◆ WORK REQUEST:
Tell how many lines contain the string "clearStow" in the material underneath; the reply is that number and no more.

◆ RECORDS SHOWN:
= = = =

-- ==== Sys2Proof/Laws/KeepsCursor.lean ====
section
/-! SUPPORT. The sweep cursor: no operation but the evaluation's end and a reset moves it (R90). -/

namespace Sys2Proof.Machine
open Sys2Proof

@[simp] theorem Placement.modify_sweep (pc : Placement) (c : Call) (f : CallEntry → CallEntry) : (pc.modify c f).sweep = pc.sweep := rfl
@[simp] theorem Placement.remove_sweep (pc : Placement) (c : Call) : (pc.remove c).sweep = pc.sweep := rfl

@[simp] theorem foldl_sweep {α : Type} (f : State → α → State) (h : ∀ s a, (f s a).placement.sweep = s.placement.sweep) (l : List α) (s : State) :
    (l.foldl f s).placement.sweep = s.placement.sweep := by
  induction l generalizing s with
  | nil => rfl
  | cons a l ih => simp [ih, h]

@[simp] theorem noteHeld_sweep (h : Bool) (s : State) : (noteHeld h s).placement.sweep = s.placement.sweep := by
  unfold noteHeld
  (try dsimp only) <;> (repeat' split) <;> (try simp)

@[simp] theorem handBack_sweep (n : Nat) (s : State) : (handBack n s).placement.sweep = s.placement.sweep := by
  unfold handBack
  (try dsimp only) <;> (repeat' split) <;> (try simp)

@[simp] theorem handBackLink_sweep (link : Option Nat) (s : State) : (handBackLink link s).placement.sweep = s.placement.sweep := by
  unfold handBackLink
  (try dsimp only) <;> (repeat' split) <;> (try simp)

@[simp] theorem releaseBin_sweep (bin : Nat) (s : State) : (releaseBin bin s).placement.sweep = s.placement.sweep := by
  unfold releaseBin
  (try dsimp only) <;> (repeat' split) <;> (try simp)

@[simp] theorem withholdBin_sweep (bin : Nat) (s : State) : (withholdBin bin s).placement.sweep = s.placement.sweep := by
  unfold withholdBin
  (try dsimp only) <;> (repeat' split) <;> (try simp)

@[simp] theorem reportRoute_sweep (isOpen : Bool) (s : State) : (reportRoute isOpen s).placement.sweep = s.placement.sweep := by
  unfold reportRoute
  (try dsimp only) <;> (repeat' split) <;> (try simp)

@[simp] theorem visitTo_sweep (link : Option Nat) (st : VisitState) (s : State) : (visitTo link st s).placement.sweep = s.placement.sweep := by
  unfold visitTo
  (try dsimp only) <;> (repeat' split) <;> (try simp)

@[simp] theorem reserveEntry_sweep (bin : Nat) (desk : Desk) (s : State) : (reserveEntry bin desk s).placement.sweep = s.placement.sweep := by
  unfold reserveEntry
  (try dsimp only) <;> (repeat' split) <;> (try simp)

@[simp] theorem dropReservation_sweep (bin : Nat) (desk : Desk) (s : State) : (dropReservation bin desk s).placement.sweep = s.placement.sweep := by
  unfold dropReservation
  (try dsimp only) <;> (repeat' split) <;> (try simp)

@[simp] theorem takeRoomPart_sweep (bin : Nat) (part : RoomPart) (s : State) : (takeRoomPart bin part s).placement.sweep = s.placement.sweep := by
  unfold takeRoomPart
  (try dsimp only) <;> (repeat' split) <;> (try simp)

@[simp] theorem clearStow_sweep (s : State) : (clearStow s).placement.sweep = s.placement.sweep := by
  unfold clearStow
  (try dsimp only) <;> (repeat' split) <;> (try simp)

@[simp] theorem clearPassed_sweep (s : State) : (clearPassed s).placement.sweep = s.placement.sweep := by
  unfold clearPassed
  (try dsimp only) <;> (repeat' split) <;> (try simp)

@[simp] theorem setStow_sweep (st : StowState) (s : State) : (setStow st s).placement.sweep = s.placement.sweep := by
  unfold setStow
  (try dsimp only) <;> (repeat' split) <;> (try simp)

@[simp] theorem promoteStow_sweep (s : State) : (promoteStow s).placement.sweep = s.placement.sweep := by
  unfold promoteStow
  (try dsimp only) <;> (repeat' split) <;> (try simp)

@[simp] theorem releaseEntry_sweep (e : CallEntry) (s : State) : (releaseEntry e s).placement.sweep = s.placement.sweep := by
  unfold releaseEntry
  (try dsimp only) <;> (repeat' split) <;> (try simp)

@[simp] theorem unreserveEntry_sweep (e : CallEntry) (s : State) : (unreserveEntry e s).placement.sweep = s.placement.sweep := by
  unfold unreserveEntry
  (try dsimp only) <;> (repeat' split) <;> (try simp)

@[simp] theorem bidRefused_sweep (c : Call) (s : State) : (bidRefused c s).placement.sweep = s.placement.sweep := by
  unfold bidRefused
  (try dsimp only) <;> (repeat' split) <;> (try simp)

@[simp] theorem claimLost_sweep (c : Call) (s : State) : (claimLost c s).placement.sweep = s.placement.sweep := by
  unfold claimLost
  (try dsimp only) <;> (repeat' split) <;> (try simp)

@[simp] theorem startRetry_sweep (l : Lane) (s : State) : (startRetry l s).placement.sweep = s.placement.sweep := by
  unfold startRetry
  (try dsimp only) <;> (repeat' split) <;> (try simp)

@[simp] theorem startClosingRetry_sweep (s : State) : (startClosingRetry s).placement.sweep = s.placement.sweep := by
  unfold startClosingRetry
  (try dsimp only) <;> (repeat' split) <;> (try simp)

@[simp] theorem frameRefused_sweep (o : Owner) (s : State) : (frameRefused o s).placement.sweep = s.placement.sweep := by
  unfold frameRefused
  (try dsimp only) <;> (repeat' split) <;> (try simp)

= = = =

◆ SOLUTION FOR THIS EXERCISE:
2